In India, the intent behind strengthening labour protection has been to improve workers’ conditions. However, excessively stringent laws have had unintended consequences. Research shows that stringent labour laws have incentivised firms to shift towards contract-based employment, thereby reducing the number of directly hired, formally employed workers. This shift has been particularly evident in the manufacturing sector, in which the use of contract labour has increased significantly since the early 2000s, with a direct impact on wages. The data on Periodic Labour Force Surveys also shows that only a small minority of India’s labour force has formal employment.
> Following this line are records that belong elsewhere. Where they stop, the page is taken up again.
/-- R229, R231, R257, R274, R275, R366, R447, R457, R462, R475, R477, R481, R482, R499, R500, R512-R517, R521, R531, R535, R559, R561: the commands on
power and thermal policy, resets, sites, migration, placement, the fabric and epochs. -/
def Obligations.MciFaultRows : Prop :=
  ∀ (s : State) (c : MciCmd) (m : Fin 64) (a b d e f : Byte) (w w' h : BitVec 16) (p q : Site) (g : Fin 42) (k : Fin 28) (x : Partition) (tag : Nat)
    (id : BitVec 32) (cause since l : Nat),
    let on := s.activeSouth
    let take (v old : Nat) := if v = 0 then old else v
    let lone := s.parts = [(tag, some x)] ∧ x.query = some (id.toNat, cause, since) ∧ x.state = 0
    let live (p : Site) := (s.site p).symp = none ∧ s.coreState p ≠ 0 ∧ s.coreState p ≠ 6 ∧ s.coreState p ≠ 7
    let level (n : Byte) (scope : Nat) := s.boxTakes c m 2 ([n, 0] ++ toBytes 2 scope ++ toBytes 4 0)
    let one (n : Nat) := toBytes 1 n ++ toBytes 7 0
    let jobs := (s.openJobs.map fun j => jobBytes j true) ++ s.jobs.map fun j => jobBytes j false
    let move : Migration := ⟨l, p.val, q.val, s.time, c⟩
    let moves := s.boxTakes c m 2 ([BitVec.ofNat 8 l, BitVec.ofNat 8 q.val] ++ toBytes 6 0) ∧ l < 144 ∧ s.siteOf l = some p ∧ s.siteMode q = 2 ∧
      siteRow q = l / 12 ∧ s.holderOf l = some (tag, x) ∧ s.part tag = some x ∧ x.state = 0 ∧ x.migrate = none
    let unmarked := if a.toNat % 2 = 1 then { s with flash.retired := s.flash.retired.filter fun n => n != p.val } else s
    (s.boxTakes c m 2 (toBytes 2 w.toNat ++ toBytes 2 w'.toNat ++ [a, b, d, e] ++ toBytes 2 h.toNat ++ [f] ++ toBytes 5 0) → s.policyBad c = none →
      ∃ t, exec (.powerPolicy c) s = .next t ∧ s.boxDone t m 0 0 [] ∧
        t.rf .mgmt 0x00110008 0 16 = take w.toNat (s.rf .mgmt 0x00110008 0 16) ∧
        t.rf .mgmt 0x00110008 32 16 = take w'.toNat (s.rf .mgmt 0x00110008 32 16) ∧
        t.rf .mgmt 0x00100008 0 8 = take a.toNat (s.rf .mgmt 0x00100008 0 8) ∧
        t.rf .mgmt 0x00100008 8 1 = (if b = 0 then s.rf .mgmt 0x00100008 8 1 else b.toNat - 1) ∧
        t.rf .mgmt 0x00120008 0 8 = take d.toNat (s.rf .mgmt 0x00120008 0 8) ∧
        t.rf .mgmt 0x00110010 8 4 = take e.toNat (s.rf .mgmt 0x00110010 8 4) ∧
        t.rf .mgmt 0x00110010 16 10 = take h.toNat (s.rf .mgmt 0x00110010 16 10) ∧
        t.rf .mgmt 0x00110010 0 8 = take f.toNat (s.rf .mgmt 0x00110010 0 8)) ∧
    (s.boxTakes c m 2 [] → s.mayResume = true → ∃ t, exec (.coolResume c) s = .next t ∧ t.coolState = 0 ∧
      t.power.waits.any (fun z => z.1 == .coolCeilings) = true ∧ s.raised t 0x5008 [w64 (s.time - s.power.stopAt)]) ∧
    (s.boxTakes c m 2 [] → s.mayResume = false → TurnedAway (.coolResume c) s m 7 0) ∧
    (s.boxTakes c m 2 (one g.val) → s.rf .mgmt (ceilOff g) 4 1 = 1 → 3 ≤ s.rf .mgmt (ceilOff g) 20 4 → ∃ t, exec (.thermalClear c) s = .next t ∧
      t.rf .mgmt (ceilOff g) 20 4 = 0 ∧ (t.region g).heatOffs = [] ∧ s.boxDone t m 0 0 []) ∧
    (s.boxTakes c m 2 (one g.val) → s.rf .mgmt (ceilOff g) 4 1 = 0 → TurnedAway (.thermalClear c) s m 7 0) ∧
    (s.boxTakes c m 1 (toBytes 2 w.toNat ++ toBytes 2 w'.toNat ++ toBytes 4 0) → 1 ≤ w'.toNat → w'.toNat ≤ 16 →
      Completes (.energyRead c) s m s ((jobs.drop w.toNat).take w'.toNat).flatten) ∧
    (level 0 p.val → live p → ∃ t, exec (.mciResetCore c) s = .next t ∧ t.coreState p = 1 ∧ ∀ r, r ≠ p → t.coreState r = s.coreState r) ∧
    (level 1 g.val → ∃ t, exec (.mciResetRegion c) s = .next t ∧ ∀ r ∈ regionSites g, live r → t.coreState r = 1) ∧
    (level 2 w.toNat → s.part w.toNat = some x → x.state = 0 → ∃ t, exec (.mciResetPartition c) s = .next t ∧
      (∀ r ∈ s.partSites x, live r → t.coreState r = 1) ∧
      (x.armed = true ∨ x.tab.isSome = true → x.failed = none → ∃ y, t.part w.toNat = some y ∧ y.failed = some 3)) ∧
    (level 3 w.toNat → ∃ t, exec (.mciResetCompute c) s = .next t ∧ ∀ n y, s.part n = some y → ∀ r ∈ s.partSites y, live r → t.coreState r = 1) ∧
    (level 4 w.toNat → s.fed = true → ∃ t v, exec (.mciResetPanel c) s = .next t ∧ t.sites = [] ∧ t.parts = [] ∧ t.startStep = 1 ∧
      t.flash = s.flash ∧ s.raised t 0x8025 [4, w64 w.toNat, v]) ∧
    (s.boxTakes c m 2 (one p.val) → s.siteMode p ≠ 4 → ∃ t, exec (.retire c) s = .next t ∧ t.siteMode p = 4 ∧ p.val ∈ t.flash.retired) ∧
    (s.boxTakes c m 2 ([BitVec.ofNat 8 p.val, a] ++ toBytes 6 0) → a.toNat ≤ 3 → Completes (.faultClear c) s m
      (if a.toNat / 2 = 1 then unmarked.setRf (.site p) 0x18000000 15 1 0 else unmarked) []) ∧
    (moves → x.armed = true → ∃ t, exec (.migrate c) s = .next t ∧ t.part tag = some { x with migrate := some move } ∧
      fld (t.box on m.val) 0 2 = 1) ∧
    (moves → x.armed = false → x.failed = none → s.epochBusy = false → ∃ t y, exec (.migrate c) s = .next t ∧ t.part tag = some y ∧
      y.stage = 4 ∧ y.migrate = none ∧ t.mgmt.moving = some move ∧ ∀ r, t.reg (.site r) 0x18710008 = s.frameCount + 1) ∧
    (s.boxTakes c m 2 (toBytes 4 id.toNat ++ [0] ++ toBytes 3 0) → lone → cause ≠ 5 → Completes (.placementResume c) s m
      (s.setPart tag (some { x with query := none, stage := 3, failed := some (x.failed.getD 2) })) []) ∧
    (s.boxTakes c m 2 (toBytes 4 id.toNat ++ [0] ++ toBytes 3 0) → lone → cause = 5 → Completes (.placementResume c) s m
      (s.setPart tag (some { x with query := none })) []) ∧
    (s.boxTakes c m 2 (toBytes 4 id.toNat ++ [1] ++ toBytes 3 0) → lone → ∃ t y, exec (.placementHold c) s = .next t ∧ t.part tag = some y ∧
      y.state = 3 ∧ y.tab = none ∧ y.query = x.query ∧ y.ownerToken = none) ∧
    (s.boxTakes c m 2 (toBytes 4 id.toNat ++ [2] ++ toBytes 3 0) → lone → ∃ t, exec (.placementRelease c) s = .next t ∧
      ∀ y, t.part tag = some y → y.state = 4 ∧ y.query = none) ∧
    (s.boxTakes c m 2 ([a, b, d, 0] ++ toBytes 2 w.toNat ++ toBytes 2 0) → a.toNat ≤ 2 → b.toNat ≤ 60 → d.toNat ≤ 60 →
      ∃ t, exec (.faultPolicy c) s = .next t ∧ s.boxDone t m 0 0 [] ∧
        t.rf .mgmt 0x00140000 16 1 = (if a = 0 then s.rf .mgmt 0x00140000 16 1 else a.toNat - 1) ∧
        t.rf .mgmt 0x00140000 8 8 = take b.toNat (s.rf .mgmt 0x00140000 8 8) ∧
        t.rf .mgmt 0x00140000 0 8 = take d.toNat (s.rf .mgmt 0x00140000 0 8) ∧
        t.flash.floor = (if w = 0xFFFF then s.flash.floor else w.toNat)) ∧
    (s.boxTakes c m 2 ([a, b] ++ toBytes 2 w.toNat ++ toBytes 4 0) → a.toNat ≤ 1 → b.toNat < (if a = 0 then 12 else 14) → w.toNat < 2 ^ 14 →
      (s.epochBusy = false → ∃ t, exec (.wayStage c) s = .next t ∧ s.boxDone t m 0 0 [] ∧ ∀ r ∈ bundleSites a.toNat b.toNat,
        t.rf (.site r) (0x18720480 + 0x800 * s.idleVersion) (16 * a.toNat) 14 = w.toNat) ∧
      (s.epochBusy = true → TurnedAway (.wayStage c) s m 0xB 0)) ∧
    (s.boxTakes c m 2 [] → s.epochBusy = false → ∃ t, exec (.epochFlip c) s = .next t ∧ fld (t.box on m.val) 0 2 = 1 ∧
      t.mgmt.flips = s.mgmt.flips ++ [(c, (s.frameCount + 1).toNat)] ∧ ∀ r, t.reg (.site r) 0x18710008 = s.frameCount + 1) ∧
    (s.boxTakes c m 2 [] → s.epochBusy = true → TurnedAway (.epochFlip c) s m 0xB 0) ∧
    (s.boxTakes c m 2 (toBytes 2 w.toNat ++ toBytes 6 0) → 64 ≤ w.toNat → w.toNat ≤ 8192 →
      ((∀ y ∈ s.partList, y.2.tab = none) → ∃ t, exec (.frameLen c) s = .next t ∧ s.boxDone t m 0 0 [] ∧
        ∀ r, t.reg (.site r) 0x18700008 = w64 w.toNat) ∧
      (s.partList.any (fun y => y.2.tab.isSome) = true → TurnedAway (.frameLen c) s m 7 0)) ∧
    (s.boxTakes c m 2 (one g.val) → s.rf (.gov g) 0 2 1 = 0 → 6 ≤ s.startStep → s.coolState ≠ 3 → ∃ t, exec (.fabricRestart c) s = .next t ∧
      t.rf (.gov g) 0 2 1 = 1) ∧
    (s.boxTakes c m 2 (one g.val) → s.rf (.gov g) 0 2 1 = 1 → TurnedAway (.fabricRestart c) s m 7 0) ∧
    (s.boxTakes c m 2 ([BitVec.ofNat 8 k.val, a] ++ toBytes 6 0) → a.toNat ≤ 2 →
      (s.extAny k = false → s.stackState k = 2 → ∃ t, exec (.stackRetrain c) s = .next t ∧ t.rf (.stack k) 8 0 2 = a.toNat ∧
        (t.stackState k = 0 ∨ t.stackState k = 2 ∧ t.rf (.stack k) 0 6 2 = a.toNat)) ∧
      (s.extAny k = true → TurnedAway (.stackRetrain c) s m 7 0)) ∧
    (s.boxTakes c m 2 (one a.toNat) → 6 ≤ a.toNat → a.toNat ≤ 9 →
      (s.tabs = [] → Completes (.hopSet c) s m { s with flash.hopLink := a.toNat } []) ∧
      (s.tabs ≠ [] → TurnedAway (.hopSet c) s m 7 0))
Further, as a Goldman Sachs report shows, over the years, India’s capital-intensive manufacturing subsectors (such as machinery, chemicals, electronics, and pharmaceuticals) have seen stronger growth in both exports and employment than in many of the labour-intensive sectors (textiles, footwear, and food & beverages). This suggests that investment and export efforts are favouring industries that use more machines and more capital, which often require more skill and pay higher wages, rather than ones that absorb large numbers of lower-skilled workers. Stringent labour laws are said to be one of the biggest reasons why India has underperformed in labour-intensive industries over the past decades, which has affected employment generation and with implications for wages and overall economic growth. The new Labour Codes, awaiting implementation, are expected to improve the situation. Without employment creation in low-skill labour-intensive sectors, which can potentially provide decent wages to a large part of India’s workforce, it would be difficult to sustain higher aggregate demand over the long run. The problem can further be exacerbated by a sustained increase in profit growth over wage growth. To be fair, there is no easy near-term solution, but these issues must be debated.